** Opening Records for this exercise block **
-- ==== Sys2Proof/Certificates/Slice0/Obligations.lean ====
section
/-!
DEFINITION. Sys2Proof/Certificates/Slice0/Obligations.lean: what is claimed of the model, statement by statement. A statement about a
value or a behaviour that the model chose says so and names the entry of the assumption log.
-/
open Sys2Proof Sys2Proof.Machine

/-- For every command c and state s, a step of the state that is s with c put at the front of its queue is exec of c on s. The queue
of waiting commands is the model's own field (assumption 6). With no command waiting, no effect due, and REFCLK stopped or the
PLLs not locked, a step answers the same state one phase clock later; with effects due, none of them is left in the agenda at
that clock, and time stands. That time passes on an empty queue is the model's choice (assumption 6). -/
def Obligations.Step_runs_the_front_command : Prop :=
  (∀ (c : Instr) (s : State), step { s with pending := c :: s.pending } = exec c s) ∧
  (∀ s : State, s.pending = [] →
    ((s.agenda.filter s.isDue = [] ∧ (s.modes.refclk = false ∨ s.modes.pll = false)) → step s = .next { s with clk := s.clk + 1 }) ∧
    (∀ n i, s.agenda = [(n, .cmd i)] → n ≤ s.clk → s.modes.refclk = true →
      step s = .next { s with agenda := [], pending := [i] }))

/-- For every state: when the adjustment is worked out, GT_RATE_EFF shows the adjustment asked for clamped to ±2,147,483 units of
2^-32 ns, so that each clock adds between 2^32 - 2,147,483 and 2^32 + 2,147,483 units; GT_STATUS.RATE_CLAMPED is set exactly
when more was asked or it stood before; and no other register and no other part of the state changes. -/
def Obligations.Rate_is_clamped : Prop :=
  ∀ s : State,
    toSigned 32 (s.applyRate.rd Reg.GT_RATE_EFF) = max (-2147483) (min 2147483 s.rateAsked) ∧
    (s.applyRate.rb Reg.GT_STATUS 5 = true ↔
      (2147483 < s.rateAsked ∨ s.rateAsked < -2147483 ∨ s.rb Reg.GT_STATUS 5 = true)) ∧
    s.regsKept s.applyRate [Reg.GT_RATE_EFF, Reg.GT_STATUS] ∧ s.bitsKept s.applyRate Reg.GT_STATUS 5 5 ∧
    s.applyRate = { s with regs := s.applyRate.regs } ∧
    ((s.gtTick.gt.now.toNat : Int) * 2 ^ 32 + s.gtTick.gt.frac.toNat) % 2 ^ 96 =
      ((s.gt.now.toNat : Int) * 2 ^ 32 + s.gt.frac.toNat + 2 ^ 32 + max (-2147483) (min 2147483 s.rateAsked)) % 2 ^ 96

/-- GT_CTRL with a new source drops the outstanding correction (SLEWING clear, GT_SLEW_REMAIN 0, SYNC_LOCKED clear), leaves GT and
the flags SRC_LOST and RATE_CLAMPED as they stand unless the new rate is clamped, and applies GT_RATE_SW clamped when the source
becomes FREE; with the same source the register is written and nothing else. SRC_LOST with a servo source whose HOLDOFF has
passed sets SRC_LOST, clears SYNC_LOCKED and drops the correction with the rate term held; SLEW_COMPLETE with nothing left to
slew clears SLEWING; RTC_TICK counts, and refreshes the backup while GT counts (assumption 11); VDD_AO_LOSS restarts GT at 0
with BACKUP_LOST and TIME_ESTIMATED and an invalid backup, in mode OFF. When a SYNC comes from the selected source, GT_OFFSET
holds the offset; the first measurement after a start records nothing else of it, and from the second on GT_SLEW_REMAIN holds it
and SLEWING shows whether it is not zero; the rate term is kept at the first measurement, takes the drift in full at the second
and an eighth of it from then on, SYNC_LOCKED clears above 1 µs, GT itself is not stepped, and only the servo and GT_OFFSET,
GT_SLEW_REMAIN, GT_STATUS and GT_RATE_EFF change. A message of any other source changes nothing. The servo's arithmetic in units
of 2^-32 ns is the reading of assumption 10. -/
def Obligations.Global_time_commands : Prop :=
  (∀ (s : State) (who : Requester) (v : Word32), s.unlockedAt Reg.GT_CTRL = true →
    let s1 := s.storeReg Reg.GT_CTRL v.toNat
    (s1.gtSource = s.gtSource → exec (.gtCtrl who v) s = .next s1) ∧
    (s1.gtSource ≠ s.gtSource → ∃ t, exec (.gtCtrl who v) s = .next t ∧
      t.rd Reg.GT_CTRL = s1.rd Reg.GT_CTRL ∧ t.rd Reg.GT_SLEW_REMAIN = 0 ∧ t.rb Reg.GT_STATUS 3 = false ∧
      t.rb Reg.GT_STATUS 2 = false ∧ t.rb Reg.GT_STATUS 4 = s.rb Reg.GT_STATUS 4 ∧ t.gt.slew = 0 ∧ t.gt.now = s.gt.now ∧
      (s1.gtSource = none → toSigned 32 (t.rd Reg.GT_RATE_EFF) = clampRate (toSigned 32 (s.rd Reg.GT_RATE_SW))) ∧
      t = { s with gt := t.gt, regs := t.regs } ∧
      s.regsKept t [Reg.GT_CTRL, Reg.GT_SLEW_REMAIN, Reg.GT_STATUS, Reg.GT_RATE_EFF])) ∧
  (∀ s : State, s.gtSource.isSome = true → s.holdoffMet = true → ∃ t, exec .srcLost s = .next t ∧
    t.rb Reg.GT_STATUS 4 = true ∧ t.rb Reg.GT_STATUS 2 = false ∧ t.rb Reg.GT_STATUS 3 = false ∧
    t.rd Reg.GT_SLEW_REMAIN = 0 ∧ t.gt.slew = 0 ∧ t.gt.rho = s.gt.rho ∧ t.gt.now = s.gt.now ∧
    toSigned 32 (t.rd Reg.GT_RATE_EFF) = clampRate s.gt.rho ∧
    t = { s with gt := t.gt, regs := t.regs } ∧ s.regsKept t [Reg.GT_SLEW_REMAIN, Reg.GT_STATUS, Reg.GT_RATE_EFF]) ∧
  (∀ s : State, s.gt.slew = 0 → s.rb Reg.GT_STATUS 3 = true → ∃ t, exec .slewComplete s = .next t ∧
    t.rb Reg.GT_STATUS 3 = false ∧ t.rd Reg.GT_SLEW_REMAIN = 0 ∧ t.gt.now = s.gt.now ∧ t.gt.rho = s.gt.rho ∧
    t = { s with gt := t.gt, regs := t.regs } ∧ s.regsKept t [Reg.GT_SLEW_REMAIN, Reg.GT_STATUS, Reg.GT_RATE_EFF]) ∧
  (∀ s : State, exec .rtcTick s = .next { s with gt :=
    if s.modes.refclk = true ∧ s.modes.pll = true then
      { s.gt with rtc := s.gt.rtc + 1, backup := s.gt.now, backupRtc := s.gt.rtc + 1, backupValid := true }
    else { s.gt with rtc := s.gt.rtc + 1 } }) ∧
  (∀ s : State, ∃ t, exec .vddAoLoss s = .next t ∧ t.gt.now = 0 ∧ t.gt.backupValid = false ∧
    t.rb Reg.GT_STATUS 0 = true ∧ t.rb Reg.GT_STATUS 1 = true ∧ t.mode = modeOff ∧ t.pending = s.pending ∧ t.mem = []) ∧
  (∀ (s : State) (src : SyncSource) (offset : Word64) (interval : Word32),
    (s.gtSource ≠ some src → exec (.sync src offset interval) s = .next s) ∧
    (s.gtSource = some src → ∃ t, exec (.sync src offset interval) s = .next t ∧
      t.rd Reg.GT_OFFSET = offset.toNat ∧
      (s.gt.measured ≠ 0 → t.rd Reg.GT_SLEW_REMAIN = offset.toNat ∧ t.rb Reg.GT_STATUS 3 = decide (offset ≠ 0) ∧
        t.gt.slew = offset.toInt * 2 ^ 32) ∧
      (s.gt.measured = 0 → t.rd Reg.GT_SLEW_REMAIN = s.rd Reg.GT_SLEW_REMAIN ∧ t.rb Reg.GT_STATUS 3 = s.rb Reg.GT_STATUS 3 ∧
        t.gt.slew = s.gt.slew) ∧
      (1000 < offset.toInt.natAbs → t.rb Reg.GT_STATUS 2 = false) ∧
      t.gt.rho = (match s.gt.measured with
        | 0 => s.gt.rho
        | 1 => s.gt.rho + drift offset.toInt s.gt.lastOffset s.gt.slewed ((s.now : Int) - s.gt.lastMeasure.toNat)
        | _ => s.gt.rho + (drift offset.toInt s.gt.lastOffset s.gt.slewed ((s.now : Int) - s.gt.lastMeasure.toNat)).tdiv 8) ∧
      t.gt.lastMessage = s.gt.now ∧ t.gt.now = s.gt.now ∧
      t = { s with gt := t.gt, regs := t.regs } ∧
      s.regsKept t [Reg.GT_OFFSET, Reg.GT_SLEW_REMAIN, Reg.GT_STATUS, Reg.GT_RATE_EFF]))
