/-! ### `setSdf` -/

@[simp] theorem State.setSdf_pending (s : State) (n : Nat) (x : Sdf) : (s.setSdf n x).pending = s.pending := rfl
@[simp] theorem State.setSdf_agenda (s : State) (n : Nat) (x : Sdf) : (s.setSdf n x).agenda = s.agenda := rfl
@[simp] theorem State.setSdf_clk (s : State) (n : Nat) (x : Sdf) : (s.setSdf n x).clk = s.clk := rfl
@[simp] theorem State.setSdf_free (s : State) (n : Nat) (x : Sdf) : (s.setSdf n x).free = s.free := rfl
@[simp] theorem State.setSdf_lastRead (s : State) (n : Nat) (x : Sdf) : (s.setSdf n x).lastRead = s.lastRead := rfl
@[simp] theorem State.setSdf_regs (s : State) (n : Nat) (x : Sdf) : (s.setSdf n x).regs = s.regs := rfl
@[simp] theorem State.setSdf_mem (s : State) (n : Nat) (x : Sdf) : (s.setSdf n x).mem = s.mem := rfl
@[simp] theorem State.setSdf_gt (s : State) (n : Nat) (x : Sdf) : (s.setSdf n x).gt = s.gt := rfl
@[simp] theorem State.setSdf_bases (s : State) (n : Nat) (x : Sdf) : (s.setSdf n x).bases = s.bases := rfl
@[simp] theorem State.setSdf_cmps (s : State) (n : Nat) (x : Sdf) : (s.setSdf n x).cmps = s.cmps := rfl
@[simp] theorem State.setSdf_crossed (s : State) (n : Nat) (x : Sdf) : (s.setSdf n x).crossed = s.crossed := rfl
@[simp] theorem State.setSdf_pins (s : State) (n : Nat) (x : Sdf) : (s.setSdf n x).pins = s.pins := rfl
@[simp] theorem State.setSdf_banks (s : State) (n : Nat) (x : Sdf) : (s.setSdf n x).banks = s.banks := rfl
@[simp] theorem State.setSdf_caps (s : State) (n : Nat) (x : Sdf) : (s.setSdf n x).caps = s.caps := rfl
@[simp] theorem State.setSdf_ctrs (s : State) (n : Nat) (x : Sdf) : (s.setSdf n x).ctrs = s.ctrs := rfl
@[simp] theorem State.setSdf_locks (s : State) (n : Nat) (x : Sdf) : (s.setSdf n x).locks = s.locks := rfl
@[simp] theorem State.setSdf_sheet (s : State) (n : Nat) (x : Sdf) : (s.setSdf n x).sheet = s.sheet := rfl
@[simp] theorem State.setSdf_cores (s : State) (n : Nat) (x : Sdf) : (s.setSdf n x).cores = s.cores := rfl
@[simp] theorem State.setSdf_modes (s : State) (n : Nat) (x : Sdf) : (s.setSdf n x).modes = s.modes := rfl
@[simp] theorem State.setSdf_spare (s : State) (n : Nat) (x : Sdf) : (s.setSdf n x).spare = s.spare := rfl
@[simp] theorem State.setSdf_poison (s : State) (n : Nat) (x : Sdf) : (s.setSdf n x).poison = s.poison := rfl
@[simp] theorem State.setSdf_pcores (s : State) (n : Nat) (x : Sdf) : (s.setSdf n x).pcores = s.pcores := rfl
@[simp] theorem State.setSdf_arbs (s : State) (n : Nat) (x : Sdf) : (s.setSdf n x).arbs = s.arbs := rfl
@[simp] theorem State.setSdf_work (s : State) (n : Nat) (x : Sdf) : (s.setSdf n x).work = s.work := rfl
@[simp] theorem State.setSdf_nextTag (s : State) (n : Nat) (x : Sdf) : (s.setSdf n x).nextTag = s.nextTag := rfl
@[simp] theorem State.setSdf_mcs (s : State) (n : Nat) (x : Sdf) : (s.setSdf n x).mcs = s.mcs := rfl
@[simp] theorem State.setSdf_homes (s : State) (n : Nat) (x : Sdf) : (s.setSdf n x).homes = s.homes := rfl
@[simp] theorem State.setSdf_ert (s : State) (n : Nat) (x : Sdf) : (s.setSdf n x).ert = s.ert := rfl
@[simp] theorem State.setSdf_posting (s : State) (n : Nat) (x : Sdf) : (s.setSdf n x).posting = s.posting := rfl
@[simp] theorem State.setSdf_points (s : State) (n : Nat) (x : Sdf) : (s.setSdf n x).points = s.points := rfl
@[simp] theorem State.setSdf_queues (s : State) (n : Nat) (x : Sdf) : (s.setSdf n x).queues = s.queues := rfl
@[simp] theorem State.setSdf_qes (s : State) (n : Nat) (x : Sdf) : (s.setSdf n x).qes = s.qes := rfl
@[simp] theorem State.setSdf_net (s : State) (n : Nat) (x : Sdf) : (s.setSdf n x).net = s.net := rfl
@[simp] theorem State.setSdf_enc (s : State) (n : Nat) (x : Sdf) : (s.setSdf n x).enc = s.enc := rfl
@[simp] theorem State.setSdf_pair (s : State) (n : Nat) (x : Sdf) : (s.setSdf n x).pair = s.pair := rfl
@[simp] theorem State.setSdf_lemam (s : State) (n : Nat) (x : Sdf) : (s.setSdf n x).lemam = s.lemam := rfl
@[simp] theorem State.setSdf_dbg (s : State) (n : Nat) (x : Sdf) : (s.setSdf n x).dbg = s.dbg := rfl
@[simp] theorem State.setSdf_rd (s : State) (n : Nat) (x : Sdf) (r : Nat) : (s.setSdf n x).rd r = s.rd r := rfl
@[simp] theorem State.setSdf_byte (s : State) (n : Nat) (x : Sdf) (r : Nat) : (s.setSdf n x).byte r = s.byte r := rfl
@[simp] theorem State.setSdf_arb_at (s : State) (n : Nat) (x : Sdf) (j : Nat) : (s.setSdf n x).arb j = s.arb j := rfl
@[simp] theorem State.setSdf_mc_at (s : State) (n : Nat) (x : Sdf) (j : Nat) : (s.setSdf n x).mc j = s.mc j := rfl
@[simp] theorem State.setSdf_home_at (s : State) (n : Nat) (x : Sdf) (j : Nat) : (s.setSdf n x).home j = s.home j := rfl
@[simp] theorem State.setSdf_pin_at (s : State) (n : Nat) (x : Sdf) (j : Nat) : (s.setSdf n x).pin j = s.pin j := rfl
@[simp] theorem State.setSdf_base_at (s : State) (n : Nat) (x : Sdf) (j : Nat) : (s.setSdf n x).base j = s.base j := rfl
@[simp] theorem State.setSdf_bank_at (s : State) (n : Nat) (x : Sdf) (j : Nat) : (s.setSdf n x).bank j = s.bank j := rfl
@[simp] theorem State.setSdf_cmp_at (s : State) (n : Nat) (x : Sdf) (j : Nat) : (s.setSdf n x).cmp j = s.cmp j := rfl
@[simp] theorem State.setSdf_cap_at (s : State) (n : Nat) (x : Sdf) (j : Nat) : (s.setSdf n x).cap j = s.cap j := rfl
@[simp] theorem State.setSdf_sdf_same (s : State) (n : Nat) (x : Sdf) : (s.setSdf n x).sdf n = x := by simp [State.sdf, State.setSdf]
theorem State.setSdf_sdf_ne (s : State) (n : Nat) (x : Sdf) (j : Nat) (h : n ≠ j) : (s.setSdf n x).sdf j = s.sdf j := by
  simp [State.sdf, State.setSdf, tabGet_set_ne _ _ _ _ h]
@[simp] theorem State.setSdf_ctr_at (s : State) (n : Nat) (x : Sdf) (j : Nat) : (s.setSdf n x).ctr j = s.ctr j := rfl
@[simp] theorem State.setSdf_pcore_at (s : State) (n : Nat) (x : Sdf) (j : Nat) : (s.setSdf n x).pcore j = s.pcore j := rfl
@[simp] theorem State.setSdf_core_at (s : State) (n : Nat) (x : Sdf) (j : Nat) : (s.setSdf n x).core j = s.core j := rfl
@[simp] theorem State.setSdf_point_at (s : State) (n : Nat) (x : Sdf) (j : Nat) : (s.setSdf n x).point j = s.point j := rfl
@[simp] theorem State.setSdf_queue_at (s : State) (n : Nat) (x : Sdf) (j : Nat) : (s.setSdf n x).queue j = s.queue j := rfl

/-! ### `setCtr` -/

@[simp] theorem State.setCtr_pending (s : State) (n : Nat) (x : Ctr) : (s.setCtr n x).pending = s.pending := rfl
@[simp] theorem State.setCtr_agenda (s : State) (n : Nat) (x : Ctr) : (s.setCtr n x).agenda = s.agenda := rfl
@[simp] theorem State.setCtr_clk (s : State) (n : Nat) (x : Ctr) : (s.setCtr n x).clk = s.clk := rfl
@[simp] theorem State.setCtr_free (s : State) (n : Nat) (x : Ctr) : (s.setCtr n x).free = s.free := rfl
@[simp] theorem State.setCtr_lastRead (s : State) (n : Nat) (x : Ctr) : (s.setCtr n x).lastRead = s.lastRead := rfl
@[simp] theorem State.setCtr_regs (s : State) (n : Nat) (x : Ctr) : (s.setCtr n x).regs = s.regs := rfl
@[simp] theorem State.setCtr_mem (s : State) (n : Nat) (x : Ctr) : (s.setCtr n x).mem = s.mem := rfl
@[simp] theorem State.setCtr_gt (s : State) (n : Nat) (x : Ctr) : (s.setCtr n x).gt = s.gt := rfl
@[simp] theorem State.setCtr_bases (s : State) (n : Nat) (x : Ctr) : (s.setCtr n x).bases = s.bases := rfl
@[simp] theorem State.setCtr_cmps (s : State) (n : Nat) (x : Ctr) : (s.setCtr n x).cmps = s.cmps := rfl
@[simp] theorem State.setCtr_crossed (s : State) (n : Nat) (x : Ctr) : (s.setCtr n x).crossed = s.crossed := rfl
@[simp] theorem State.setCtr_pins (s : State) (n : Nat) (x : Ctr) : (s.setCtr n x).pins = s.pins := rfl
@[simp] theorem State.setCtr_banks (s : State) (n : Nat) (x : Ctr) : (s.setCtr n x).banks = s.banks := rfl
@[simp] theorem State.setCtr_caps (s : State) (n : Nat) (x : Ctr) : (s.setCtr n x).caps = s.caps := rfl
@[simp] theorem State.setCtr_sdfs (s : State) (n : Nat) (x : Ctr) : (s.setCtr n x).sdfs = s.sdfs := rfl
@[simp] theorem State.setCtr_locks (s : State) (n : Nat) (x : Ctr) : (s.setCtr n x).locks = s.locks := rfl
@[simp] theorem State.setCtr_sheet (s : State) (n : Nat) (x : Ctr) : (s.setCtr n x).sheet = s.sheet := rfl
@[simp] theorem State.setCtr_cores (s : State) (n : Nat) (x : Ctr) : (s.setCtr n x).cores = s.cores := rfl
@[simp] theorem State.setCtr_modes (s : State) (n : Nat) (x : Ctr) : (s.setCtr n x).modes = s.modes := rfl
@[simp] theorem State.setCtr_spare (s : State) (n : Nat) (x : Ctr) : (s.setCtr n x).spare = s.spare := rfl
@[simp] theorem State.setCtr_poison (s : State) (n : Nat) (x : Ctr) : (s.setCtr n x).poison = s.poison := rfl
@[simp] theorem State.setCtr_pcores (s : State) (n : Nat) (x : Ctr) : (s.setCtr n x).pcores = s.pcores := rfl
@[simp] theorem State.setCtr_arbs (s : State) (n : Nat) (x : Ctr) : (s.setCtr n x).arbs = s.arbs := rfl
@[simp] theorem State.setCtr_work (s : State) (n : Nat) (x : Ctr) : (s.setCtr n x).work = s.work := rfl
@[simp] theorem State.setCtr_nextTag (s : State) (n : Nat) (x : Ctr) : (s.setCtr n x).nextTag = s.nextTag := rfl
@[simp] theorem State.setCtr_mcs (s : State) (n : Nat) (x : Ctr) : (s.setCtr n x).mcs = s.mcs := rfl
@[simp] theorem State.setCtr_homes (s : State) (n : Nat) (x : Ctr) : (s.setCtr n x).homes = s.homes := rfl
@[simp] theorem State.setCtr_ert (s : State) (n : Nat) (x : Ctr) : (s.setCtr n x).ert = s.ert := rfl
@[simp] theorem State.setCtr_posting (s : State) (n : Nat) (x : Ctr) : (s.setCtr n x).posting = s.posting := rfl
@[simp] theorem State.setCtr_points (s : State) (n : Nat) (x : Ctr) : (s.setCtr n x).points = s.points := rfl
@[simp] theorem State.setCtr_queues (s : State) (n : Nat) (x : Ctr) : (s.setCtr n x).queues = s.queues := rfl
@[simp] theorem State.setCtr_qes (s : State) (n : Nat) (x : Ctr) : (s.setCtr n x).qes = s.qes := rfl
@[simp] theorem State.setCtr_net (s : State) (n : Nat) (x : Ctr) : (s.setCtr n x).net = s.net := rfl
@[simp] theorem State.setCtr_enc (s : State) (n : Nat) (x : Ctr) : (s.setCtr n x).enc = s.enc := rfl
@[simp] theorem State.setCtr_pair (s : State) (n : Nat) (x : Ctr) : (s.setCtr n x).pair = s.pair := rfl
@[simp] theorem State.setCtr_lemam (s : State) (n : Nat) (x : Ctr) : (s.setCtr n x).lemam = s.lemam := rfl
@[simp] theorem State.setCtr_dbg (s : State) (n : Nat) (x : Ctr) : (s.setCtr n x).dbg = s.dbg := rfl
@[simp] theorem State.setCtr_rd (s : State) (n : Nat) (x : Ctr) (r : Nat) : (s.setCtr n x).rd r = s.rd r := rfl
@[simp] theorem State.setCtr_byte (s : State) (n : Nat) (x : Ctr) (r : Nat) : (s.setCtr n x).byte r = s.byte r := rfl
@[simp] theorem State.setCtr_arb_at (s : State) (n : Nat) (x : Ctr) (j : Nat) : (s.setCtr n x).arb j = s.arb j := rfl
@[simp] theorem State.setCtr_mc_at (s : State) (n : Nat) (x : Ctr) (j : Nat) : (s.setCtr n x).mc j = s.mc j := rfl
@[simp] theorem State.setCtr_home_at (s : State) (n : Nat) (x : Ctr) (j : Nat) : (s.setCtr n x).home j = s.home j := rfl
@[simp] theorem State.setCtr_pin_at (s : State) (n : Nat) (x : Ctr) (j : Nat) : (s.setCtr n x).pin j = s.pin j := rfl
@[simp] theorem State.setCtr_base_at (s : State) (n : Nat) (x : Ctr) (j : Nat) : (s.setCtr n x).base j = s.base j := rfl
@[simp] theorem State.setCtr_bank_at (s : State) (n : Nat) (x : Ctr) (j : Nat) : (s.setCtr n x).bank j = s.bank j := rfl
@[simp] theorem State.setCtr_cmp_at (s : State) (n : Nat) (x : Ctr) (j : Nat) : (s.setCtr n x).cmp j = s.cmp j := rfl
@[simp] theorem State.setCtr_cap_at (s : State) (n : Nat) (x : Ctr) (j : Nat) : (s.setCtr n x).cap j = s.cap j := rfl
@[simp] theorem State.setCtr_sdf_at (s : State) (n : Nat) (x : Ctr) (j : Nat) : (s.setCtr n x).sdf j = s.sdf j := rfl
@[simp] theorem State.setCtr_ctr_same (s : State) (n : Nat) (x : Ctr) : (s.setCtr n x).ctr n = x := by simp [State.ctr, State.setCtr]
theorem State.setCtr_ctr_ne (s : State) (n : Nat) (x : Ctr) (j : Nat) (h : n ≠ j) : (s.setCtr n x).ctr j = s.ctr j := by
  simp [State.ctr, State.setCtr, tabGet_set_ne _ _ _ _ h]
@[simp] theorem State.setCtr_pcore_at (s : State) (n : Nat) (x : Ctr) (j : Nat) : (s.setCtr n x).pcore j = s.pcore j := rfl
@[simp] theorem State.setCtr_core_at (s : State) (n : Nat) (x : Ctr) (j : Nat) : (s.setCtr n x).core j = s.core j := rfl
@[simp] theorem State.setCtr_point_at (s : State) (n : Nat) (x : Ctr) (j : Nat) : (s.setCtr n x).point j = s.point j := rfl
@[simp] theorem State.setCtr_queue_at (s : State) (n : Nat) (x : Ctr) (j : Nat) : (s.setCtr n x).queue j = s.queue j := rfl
** Closing Records for this exercise block **
* [Work required] Lines wanted from the listing above: the line with "s. The queue" up to and including the line with "PLLs not locked, a". Please write them out exactly, adding nothing else.

* [The answer]
/-- For every command c and state s, a step of the state that is s with c put at the front of its queue is exec of c on s. The queue
of waiting commands is the model's own field (assumption 6). With no command waiting, no effect due, and REFCLK stopped or the
PLLs not locked, a step answers the same state one phase clock later; with effects due, none of them is left in the agenda at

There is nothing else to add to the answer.